Question

What is the equation of the line that includes the point (4,-3) and has a slope of -2?

A. y = -2x - 5
B. y = -2x - 2
C. y = -2x + 5
D. y = 2x - 5

Answer 1

the answers are in slope-intercept form ... y = m x + b

... m is the slope ... b is the y-intercept

plug in the given point to see which equation is correct

Answer 2

[AI-generated answer — Step-by-Step Bot]

To find the equation of the line that includes the point (4, -3) and has a slope of -2, we can use the point-slope form of a linear equation, which is:

y - y1 = m(x - x1)

where m is the slope, and (x1, y1) is a point on the line.

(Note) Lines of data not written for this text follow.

/-- The step at which a slab is ready, once its last unit or vector has entered (R209). -/
def slabStep (r : MeRun) : Nat :=
  let h := runShape r
  let units := ceilDiv (h.k * h.n * codeWidth h.tb) 2048
  if h.src then Nat.max (r.ent + 9) (r.issue + 8 + units) else Nat.max (r.ent + 2) (r.issue + units)

/-- SLAB_READY (R201, R209): the slab stands in the shadow registers, and WLD's signal comes. -/
def execSlabReady (tile : Nat) (s : State) : Host.Outcome State Fault Refusal :=
  let set := (getTile s tile).active
  let c := getSet s tile set
  match c.me.load with
  | none => .next s
  | some r =>
    if r.row < r.total || tscOf s tile < slabStep r || !edgeNow s tile then .next s
    else
      .next (modSet s tile set fun x =>
        raiseSignal { x with me := { x.me with load := none, shadow := r.slab, fresh := true, slabAt := 0 } } r.sig)

/-! ### Signals (R200, R296) -/

/-- Whether a command's accumulator accesses, stores and deliveries are all done before a step; its END may be to come. -/
def runWritten (tsc : Nat) (r : MeRun) : Bool :=
  r.eop == 1 || (r.row == r.total && r.rows.isEmpty && r.outs.all (fun x => (runShape r).m ≤ x.row) && r.last < tsc)

/-- Whether a command's signal point has come (R200): the step after its last row has entered, or for a drain or a clear has been read
or cleared; with DRN the step after its last write, and after those of every earlier command (R296). -/
def signalDue (m : MeState) (tsc : Nat) (r : MeRun) : Bool :=
  if meFlag r.arg 3 then runWritten tsc r && (meLive m ++ m.again).all fun q => r.issue ≤ q.issue || runWritten tsc q
  else r.row == r.total && r.ent < tsc

/-- The ports at a step: a command whose last row has passed leaves its port, and one that a TRET.RETRY put back takes its free port
(R209, R212). -/
def settlePorts (m : MeState) (tsc : Nat) : MeState :=
  let leaves (p : Option MeRun) : List MeRun := (p.filter fun r => r.row == r.total && r.ent < tsc).toList
  let stays (p : Option MeRun) : Option MeRun := p.filter fun r => !(r.row == r.total && r.ent < tsc)
  let m1 := { m with west := stays m.west, drain := stays m.drain, clear := stays m.clear
                     done := m.done ++ leaves m.west ++ leaves m.drain ++ leaves m.clear }
  m.back.foldl (fun acc r =>
    if (meRunOn acc (mePort r.eop)).isNone then
      setMeRun { acc with back := acc.back.erase r } (mePort r.eop) (some { r with due := Nat.max r.due tsc })
    else acc) m1

/-- The matrix engine's ports, signals and finished commands brought up to date: a command whose signal is raised and which has nothing
left to write or deliver is forgotten. -/
def settleMe (c : CtxSet) (tsc : Nat) : CtxSet :=
  let m := settlePorts c.me tsc
  let due := m.done.filter fun r => r.sig.isSome && signalDue m tsc r
  let c1 := due.foldl (fun x r => raiseSignal x r.sig) c
  let left := (m.done.map fun r => if signalDue m tsc r then { r with sig := none } else r).filter fun r =>
    r.sig.isSome || !runWritten tsc r || !r.outs.isEmpty
  { c1 with me := { m with done := left } }

/-- ENGINE_SIGNAL (R200, R223): an engine's command reaches its signal point; a switch of CE's or CX's side ends. -/
def execEngineSignal (tile eng : Nat) (s : State) : Host.Outcome State Fault Refusal :=
  let i := (getTile s tile).active
  let c := getSet s tile i
  if eng = 0 then .next (setSet s tile i (settleMe c (tscOf s tile)))
  else if eng = 1 || eng = 2 then .next (endSwitch s tile (eng - 1))
  else .next s

/-! ### Timing traps (R211, R212) -/

/-- The matrix engine's timing detail (R211). -/
def timingDetail (target row pos reason : Nat) : BitVec 64 :=
  BitVec.ofNat 64 (target % 2 ^ 32 * 2 ^ 32 + row % 2048 * 2 ^ 20 + pos % 65536 * 16 + reason)
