/-- A set ends: its state is that of an empty set, and what it had in flight is discarded (notes/assumptions/29.md). -/
def dropSet (s : State) (t i : Nat) : State :=
  let mine (p : Nat × Nat × Nat) : Bool := p.1 == t && p.2.1 == i
  let s1 := modTile s t fun x =>
    putTileSet { x with chans := tabRest x.chans (i * 1024) 1024, vrun := x.vrun.filter (fun v => v.set != i), swapReady := if x.active = i then x.swapReady else false
                        luts := Tab.mapAll (fun _ l => if l.owner = some i then { l with owner := none } else l) x.luts } i CtxSet.reset
  { s1 with
    reqs := s1.reqs.filter fun r => !agentOfSet t i r.agent
    summit := (s1.summit.filter fun r => !(r.applied && mine (r.tile, r.set, r.thr))).map fun r => if mine (r.tile, r.set, r.thr) then { r with dst := .zero } else r
    walks := (s1.walks.map fun w => { w with who := w.who.filter fun a => !agentOfSet t i a }).filter fun w => !w.who.isEmpty
    releases := (s1.releases.map fun r => { r with parts := r.parts.filter (fun p => !mine p), ups := r.ups.filter (fun u => !mine u.1), away := r.away.filter fun p => !mine p }).filter
      fun r => !r.parts.isEmpty
    fabChans := Tab.mapAll (fun _ f => match f.port with | some p => if mine p then { f with port := none } else f | none => f) s1.fabChans
    known := s1.known.filter fun p => p.1 / 4 != t * 2 + i
    seen := s1.seen.filter fun p => p.1 / 4 != t * 2 + i
    fenced := s1.fenced.filter fun p => p.1 / 4 != t * 2 + i }

/-- Where a placement's set stands: in a tile or out of it. -/
def placeSet (s : State) (id : Nat) (p : Placement) : Option (Nat × Nat) :=
  match p.set with
  | some i => some (p.tile, i)
  | none => (s.saved.find? fun v => (getSet s v.held 0).place == some id).map fun v => (v.held, 0)

/-- A placement's set discarded, with its saved copy. -/
def discardSet (s : State) (id : Nat) (p : Placement) : State :=
  match placeSet s id p with
  | some (t, i) =>
    let s1 := dropSet s t i
    if t < 256 then s1 else { s1 with tiles := Tab.erase s1.tiles t, saved := s1.saved.filter fun v => v.held != t }
  | none => s

/-- A placement ends with a failure of its launch (R314, R330, R382, R383). -/
def endPlacement (s : State) (id status cause tile : Nat) : State :=
  match Tab.find? s.places id with
  | none => s
  | some p =>
    if !p.going then failLaunch s p.launch status cause tile
    else
      let s1 := failLaunch (discardSet s id p) p.launch status cause tile
      modLaunch { s1 with places := Tab.erase s1.places id } p.launch fun l => { l with live := l.live - 1 }

/-! ### Placement (R307, R310) -/

/-- Whether a column reads above THOT, 95 °C, in its latest sample (R278). -/
def columnHot (s : State) (slot : Nat) : Bool :=
  let c := Tab.get Column.reset s.columns slot
  sextN c.temp.toNat 16 > 380

/-- Whether a tile is in service. -/
def tileUp (s : State) (t : Nat) : Bool :=
  !(getTile s t).removed && !(Tab.get Column.reset s.columns (tileSlot t)).removed && !s.dieOut.contains (tileDie t)
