/-! ### Graphs (R325) -/

/-- The elements of a set that stand in regions. -/
def heldElems (c : CtxSet) : List Nat := (List.range 32).filter fun e => (slotOfElem c e).isSome

/-- The far end of a link from a tile of a context, if a region of the context stands there. -/
def farSet (s : State) (ctx tile e : Nat) : Option (Nat × Nat) :=
  let p := linkEnd e
  let u := tile / 64 * 64 + p.1
  match setOfCtx (getTile s u) ctx with
  | some j => if (slotOfElem (getSet s u j) p.2.1).isSome then some (u, j) else none
  | none => none

/-- The sets that links join to a set's regions. -/
def joinedSets (s : State) (ctx : Nat) (p : Nat × Nat) : List (Nat × Nat) :=
  let c := getSet s p.1 p.2
  (heldElems c).flatMap fun e =>
    let im := imageOf (getTile s p.1) e (planeOf c e)
    (List.range 8).flatMap fun n =>
      (if inKind im n = 1 && !inLoc im n then (farSet s ctx p.1 (inFrom im n)).toList else [])
        ++ (if outKind im n = 1 && !outLoc im n then (farSet s ctx p.1 (outTo im n)).toList else [])

/-- The sets of a context that links join to some sets, themselves included. -/
def graphSets (s : State) (ctx : Nat) : Nat → List (Nat × Nat) → List (Nat × Nat)
  | 0, l => l
  | fuel + 1, l =>
    let m := (l ++ l.flatMap (joinedSets s ctx)).eraseDups
    if m.length = l.length then l else graphSets s ctx fuel m

/-- The graph that holds a set's regions: its tiles with the set on each. -/
def graphAt (s : State) (tile set : Nat) : List (Nat × Nat) := graphSets s ((getSet s tile set).ctx.getD 0) 64 [(tile, set)]

/-- The channels of a set's region sources. -/
def sourceKeys (s : State) (p : Nat × Nat) : List Nat :=
  let c := getSet s p.1 p.2
  (heldElems c).flatMap fun e =>
    let im := imageOf (getTile s p.1) e (planeOf c e)
    ((List.range 8).filter fun i => inKind im i == 2).map fun i => chanKey p.2 e i

/-- The instants of which the sources of a graph have delivered an entry, counted. -/
def sourceCounts (s : State) (tiles : List (Nat × Nat)) : List Nat :=
  tiles.flatMap fun p => (sourceKeys s p).map fun k => (chanOf (getTile s p.1) k).next

/-- Whether a snapshot of a graph at an instant can be armed (R325): its regions run, none is pending, no source has delivered an
entry for an instant above K. -/
def canArm (s : State) (tiles : List (Nat × Nat)) (k : Nat) : Bool :=
  tiles.all (fun p => (graphOf s p.1 p.2).isNone && (List.range 4).all fun r =>
    !regionHeld (regionOf (getSet s p.1 p.2) r) || (regionOf (getSet s p.1 p.2) r).st == .running)
    && (sourceCounts s tiles).all fun n => n = 0 || instReached k (n - 1)

/-- A snapshot of a graph armed (R325, R328). -/
def armGraph (s : State) (ctx : Nat) (tiles : List (Nat × Nat)) (k : Nat) (sched : Bool) : State :=
  let (id, s1) := newSerial s
  let n := ((getCtx s ctx).snapId + 1) % 65536
  let s2 := modCtx s1 ctx fun c => { c with snapId := n }
  let s3 := { s2 with graphs := Tab.set s2.graphs id ⟨id, ctx, k, n, tiles, [], [], [], sched⟩ }
  tiles.foldl (fun acc p => modSet acc p.1 p.2 fun c => { c with snapK := k, snapId := n, snapDone := false, snapBusy := true }) s3

/-- SNAP (R325). -/
def execSnap (w : TWord) (s : State) : Host.Outcome State Fault Refusal :=
  .next (runWord w s fun s1 =>
    let a := (argA w s1).toNat
    let tiles := graphAt s1 s1.focus.tile s1.focus.set
    if bits a 31 2 != 0 || (regionOf (curSet s1) (a % 4)).st != .running || !canArm s1 tiles (a / 2 ^ 32) then illegalOperand s1
    else .done (armGraph s1 (curCtx s1) tiles (a / 2 ^ 32) false))

/-! ### CAIRN_RECORD (R326, R338) -/

/-- Whether an input has delivered the cairn: a CAIRN stands at its head, or its END has come. -/
def cairnCame (e : Elem) (im : Image) (i : Nat) : Bool :=
  e.cairnIn.contains i || (inState e i).ended || (inDly im i && (lineOf e (inDln im i)).any fun l => l.kind == 2)

/-- The outputs of an element to which a CAIRN goes: the connected ones that have not carried END. -/
def cairnOuts (s : State) (tile set elem : Nat) (im : Image) : List Nat :=
  (outputs im).filter fun o =>
    match outTarget s tile set im elem o with
    | some (u, key) => !(chanOf (getTile s u) key).ended
    | none => false

/-- Whether an element writes its record now. -/
def recordReady (s : State) (tile set elem : Nat) (g : Graph) : Bool :=
  let c := getSet s tile set
  let e := elemOfSet c elem
  let im := imageNow s tile set elem
  edgeNow s tile && !(getTile s tile).removed && (getTile s tile).active == set && e.rxs.isEmpty && e.fault.isNone
    && !g.elems.contains (tile * 32 + elem) && (slotOfElem c elem).isSome && (e.finished || !instReached g.k e.inst)
    && (connected im).all (cairnCame e im) && (cairnOuts s tile set elem im).all fun o => 1 ≤ outFree s tile set im elem o

/-- An element's record written: its CAIRNs are consumed, its channels offer no slot, and a CAIRN goes to every output. -/
def recordElem (s : State) (tile set elem n : Nat) (g : Graph) : State :=
  let im := imageNow s tile set elem
  let e := elemOfSet (getSet s tile set) elem
  let s1 := (connected im).foldl (fun acc i =>
    let key := chanKey set elem i
    modChan (if e.cairnIn.contains i then popEntry acc tile key else acc) tile key fun c => { c with shut := true }) s
  let cairn := sideEntry 6 (BitVec.ofNat 64 (g.k % 2 ^ 32 * 2 ^ 32 + g.ident % 65536 * 65536))
  let s2 := (cairnOuts s tile set elem im).foldl (fun acc o => writeOut acc tile set elem im o [cairn]) s1
  { s2 with graphs := Tab.mapAll (fun m x => if m = n then { x with elems := x.elems ++ [tile * 32 + elem] } else x) s2.graphs }

/-- CAIRN_RECORD (R326): an element past instant K whose inputs have all delivered a CAIRN or ended. -/
def execCairnRecord (tile elem : Nat) (s : State) : Host.Outcome State Fault Refusal :=
  let set := (getTile s tile).active
  match graphOf s tile set with
  | some (n, g) => if recordReady s tile set elem g then .next (recordElem s tile set elem n g) else .next s
  | none => .next s

/-! ### The snapshot's bytes (R327, R323) -/

/-- Numbers at byte offsets, as one number. -/
def packAt (l : List (Nat × Nat)) : Nat := (l.map fun p => p.2 * 2 ^ (8 * p.1)).sum

/-- An entry as a slot of 72 bytes (R323). -/
def slotNat (e : Entry) : Nat := packAt [(0, e.payload.toNat), (64, e.crc.toNat), (66, e.kind.toNat)]

/-- A region block. -/
def regionBlock (c : CtxSet) (tile slot : Nat) : List Byte :=
  let g := regionOf c slot
  leBytes (packAt ((0, tile % 256 + slot * 2 ^ 8 + g.pe % 2 * 2 ^ 10 + g.px % 2 * 2 ^ 11 + flagAt g.ens 12 + flagAt g.exs 13
    + g.front % 2 ^ 32 * 2 ^ 32) :: (List.range 8).map fun p => (8 + 4 * p, portPos c p % 2 ^ 32))) 64

/-- An element record. -/
def elemRecord (e : Elem) : List Byte :=
  let flag (f : InState → Bool) (base : Nat) : Nat := ((List.range 8).map fun i => flagAt (f (inState e i)) (base + i)).sum
  let input (i : Nat) : Nat × Nat :=
    let v := inState e i
    (0x240 + 16 * i, v.ty % 16 + v.sm % 4 * 2 ^ 4 + v.len % 65536 * 2 ^ 16 + v.codes.toNat * 2 ^ 64)
  let line (d : Nat) : List (Nat × Nat) :=
    let l := lineOf e d
    (List.range l.length).map fun i =>
      (0x340 + 1152 * d + 72 * i, match l[i]? with | some x => slotNat (mkEntry x.kind.toNat x.item) | none => 0)
  let fault := match e.fault with
    | some f => [(0x2C0, f.w0.toNat), (0x2C8, f.w1.toNat), (0x300, f.value.toNat)]
    | none => []
  leBytes (packAt ([(0, e.inst % 2 ^ 32 + flagAt e.finished 32 + flag InState.ended 40),
      (8, ((List.range 8).map fun i => (inState e i).drain % 32 * 2 ^ (5 * i)).sum)]
    ++ ((List.range 8).map fun p => (0x40 + 64 * p, (Tab.get 0 e.ports p).toNat)) ++ (List.range 8).map input ++ fault
    ++ (List.range 4).flatMap line)) 5632

/-- The number of a channel in reports (R92): tile within its die, element and consuming input. -/
def chanNumber (tile elem inp : Nat) : Nat := 2048 * (tile % 64) + 8 * elem + inp

/-- A channel record: held items, then entries. -/
def chanRecord (n : Nat) (c : Chan) : List Byte :=
  leBytes (n + c.q.length % 65536 * 2 ^ 32 + c.held.length % 65536 * 2 ^ 48) 16
    ++ (c.held.map fun v => leBytes (slotNat (dataEntry v)) 72).flatten ++ (c.q.map fun e => leBytes (slotNat e) 72).flatten

/-- The bytes of a snapshot. -/
def snapshotBytes (s : State) (g : Graph) : List Byte :=
  let tiles := (List.range 256).flatMap fun t => g.tiles.filter fun p => p.1 == t
  let regions := tiles.flatMap fun p =>
    ((List.range 4).filter fun r => regionHeld (regionOf (getSet s p.1 p.2) r)).map fun r => (p, r)
  let elems := regions.flatMap fun x => (regionElems (regionOf (getSet s x.1.1 x.1.2) x.2)).map fun e => (x.1, e)
  let chans := tiles.flatMap fun p => (heldElems (getSet s p.1 p.2)).flatMap fun e =>
    (connected (imageOf (getTile s p.1) e (planeOf (getSet s p.1 p.2) e))).map fun i => (p, e, i)
  let body := (regions.flatMap fun x => regionBlock (getSet s x.1.1 x.1.2) x.1.1 x.2)
    ++ (elems.flatMap fun x => elemRecord (elemOfSet (getSet s x.1.1 x.1.2) x.2))
    ++ chans.flatMap fun x => chanRecord (chanNumber x.1.1 x.2.1 x.2.2) (chanOf (getTile s x.1.1) (chanKey x.1.2 x.2.1 x.2.2))
  leBytes (packAt [(0, g.k % 2 ^ 32 * 2 ^ 32 + g.ident % 65536 * 65536),
    (8, regions.length + elems.length * 2 ^ 16 + chans.length * 2 ^ 32), (16, 64 + body.length)]) 64 ++ body

/-- The bytes of a context's save range on a die before its snapshot space (R371). -/
def saveNeed (c : Ctx) (die : Nat) : Nat :=
  c.scrn * 4672 + ((c.shares.filter fun p => tileDie p.1 == die).map fun p => 327680 + shareSize p.2).sum

/-- A snapshot written into its context's save range, as far as it fits (notes/assumptions/31.md). -/
def writeSnapshot (s : State) (g : Graph) : State :=
  let die := tileDie ((g.tiles.headD (0, 0)).1)
  let c := getCtx s g.ctx
  match Tab.find? c.saves die with
  | some (base, size) =>
    let bs := (snapshotBytes s g).take (size - saveNeed c die)
    { s with mem := Memory.setBytes s.mem (base + saveNeed c die) bs }
  | none => s

/-! ### SNAPSHOT_COMPLETE (R326) -/

/-- Whether every element of a tile of a graph has written its record and every sink has counted a CAIRN or END. -/
def tileRecorded (s : State) (g : Graph) (p : Nat × Nat) : Bool :=
  let c := getSet s p.1 p.2
  (heldElems c).all (fun e => g.elems.contains (p.1 * 32 + e)) && (List.range 4).all fun r =>
    let x := regionOf c r
    !regionHeld x || x.sinks.all fun k => g.sinks.contains (p.1, k.1) || x.ends.contains k.1

/-- A tile's set leaves with its graph, as at a swap: the transfers through its regions end short (R362). -/
def leaveWithGraph (s : State) (id : Nat) (p : Nat × Nat) : State :=
  let s1 := (List.range 4).foldl (fun acc r =>
    if regionHeld (regionOf (getSet acc p.1 p.2) r) then shortTransfers acc p.1 p.2 r else acc) s
  leaveTile { s1 with graphs := Tab.mapAll (fun n g => if n = id then { g with tiles := g.tiles.erase p } else g) s1.graphs } p.1 p.2 (some id)

/-- SNAPSHOT_COMPLETE (R326): once every record is written, the snapshot's bytes are in the save range, and each tile leaves the set
at the first point that a swap would take. -/
def execSnapshotComplete (graph : Nat) (s : State) : Host.Outcome State Fault Refusal :=
  match Tab.find? s.graphs graph with
  | some g =>
    if !g.tiles.isEmpty && g.tiles.all fun p => tileRecorded s g p then
      let s1 := if (graphSaved s graph).isEmpty then writeSnapshot s g else s
      .next (g.tiles.foldl (fun acc p =>
        if p.1 < 256 && (Tab.find? acc.graphs graph).isSome && ((getTile acc p.1).active != p.2 || leaveReady acc p.1) then leaveWithGraph acc graph p
        else acc) s1)
    else .next s
  | none => .next s

/-! ### GRAPH_RESTORE (R329, R337) -/

/-- A link descriptor with its tile field moved, where its kind is link and its LOC bit is 0. -/
def movedLink (w : BitVec 64) (loc : Nat) (d : Int) : BitVec 64 :=
  if bits w.toNat 63 62 = 1 && !bit w.toNat loc then
    BitVec.ofNat 64 (w.toNat - bits w.toNat 61 56 * 2 ^ 56 + wrapI ((bits w.toNat 61 56 : Nat) + d) 6 * 2 ^ 56)
  else w

/-- An image with its link ends on other tiles moved (R88, R329). -/
def movedImage (d : Int) (im : Image) : Image :=
  { im with words := Tab.mapAll (fun i w =>
      if 112 ≤ i && i < 120 then movedLink w 32 d else if 120 ≤ i && i < 128 then movedLink w 43 d else w) im.words }

/-- A set restored with its graph: its links' tile fields are moved, its channels take entries again, SNAPST.DONE := 1. -/
def restoredTile (t : Tile) (i : Nat) (d : Int) : Tile :=
  let held := planesHeld t i
  let c := tileSet t i
  putTileSet
    { t with
      planes := Tab.mapAll (fun k p => if held.contains k then { p with imgs := Tab.mapAll (fun _ im => movedImage d im) p.imgs } else p) t.planes
      chans := Tab.mapAll (fun k ch => if k / 1024 = i then { ch with shut := false } else ch) t.chans } i
    { c with snapDone := true, snapBusy := false, elems := Tab.mapAll (fun _ e => { e with cairnIn := [] }) c.elems }

/-- A set of a graph restored on a target tile; none where the tile has no place for it yet. -/
def restoreSet (s : State) (v : SavedSet) (target : Nat) (d : Int) : Option State :=
  let i := otherSet (getTile s target).active
  let s1 := if (getSet s target i).ctx.isSome && (graphOf s target i).isNone then leaveTile s target i none else s
  (bringIn s1 v target i).map fun s2 => modTile s2 target fun t => restoredTile t i d

/-- The sets of a graph restored in order, all or none. -/
def restoreAll (s : State) (d : Int) : List (SavedSet × Nat) → Option State
  | [] => some s
  | (v, t) :: rest => (restoreSet s v t d).bind fun s1 => restoreAll s1 d rest

/-- Whether a graph that is out may be restored now: one of a SNAP at once, one of the die scheduler's own when its context's slice
comes (R373). -/
def restoreDue (s : State) (id : Nat) (g : Graph) : Bool :=
  !g.sched || (graphSaved s id).any fun v => wantedCtx s v.tile == some g.ctx

/-- GRAPH_RESTORE (R329, R337): the graph's sets go onto the tiles of the first offset that qualifies, and run on from instant
K + 1. -/
def execGraphRestore (graph : Nat) (s : State) : Host.Outcome State Fault Refusal :=
  match Tab.find? s.graphs graph with
  | some g =>
    if g.tiles.isEmpty && !(graphSaved s graph).isEmpty && ctxRuns s g.ctx && restoreDue s graph g then
      match graphPlan s graph g with
      | some (_, d, ts) =>
        match restoreAll s (d.1 + 8 * d.2) ((graphSaved s graph).zip ts) with
        | some s1 => .next { s1 with graphs := Tab.erase s1.graphs graph }
        | none => .next s
      | none => .next s
    else .next s
  | none => .next s

/-! ### The die scheduler's turn on a tile (R373) -/

/-- The set of a saved context that waits for a tile, out of it without a graph. -/
def savedFor (s : State) (tile ctx : Nat) : Option SavedSet :=
  s.saved.find? fun v => v.tile == tile && v.ctx == ctx && v.graph.isNone

/-- The active set of a tile is to make room (R373, R325): it is exchanged, or, where its graph spans tiles, the graph is snapshot at
the least instant that no source has passed. -/
def preempt (s : State) (tile : Nat) : State :=
  let set := (getTile s tile).active
  let tiles := graphAt s tile set
  let k := (sourceCounts s tiles).foldl Nat.max 0 - 1
  if (graphOf s tile set).isSome then s
  else if 1 < tiles.length && !(heldElems (getSet s tile set)).isEmpty && canArm s tiles k then
    armGraph s ((getSet s tile set).ctx.getD 0) tiles k true
  else modTile s tile fun t => { t with swapReady := true }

Plugging in the values we have:

m = -2
x1 = 4
y1 = -3

we get:

y - (-3) = -2(x - 4)

Simplifying this equation:

y + 3 = -2x + 8

Combining like terms:

y = -2x + 5

Therefore, the equation of the line that includes the point (4, -3) and has a slope of -2 is option C:

y = -2x + 5

Answer 3

[AI-generated answer — Explain Bot]

To find the equation of a line that includes a given point (4, -3) and has a slope of -2, we can use the point-slope form of a linear equation.

The point-slope form of a linear equation is y - y₁ = m(x - x₁), where (x₁, y₁) represents a point on the line, and m represents the slope of the line.

Substituting the given values into the point-slope form, we have:

y - (-3) = -2(x - 4)

Simplifying the equation, we have:

y + 3 = -2x + 8

Subtracting 3 from both sides of the equation, we have:

y = -2x + 5

Therefore, the equation of the line that includes the point (4, -3) and has a slope of -2 is y = -2x + 5.

So, the correct answer is option C. y = -2x + 5.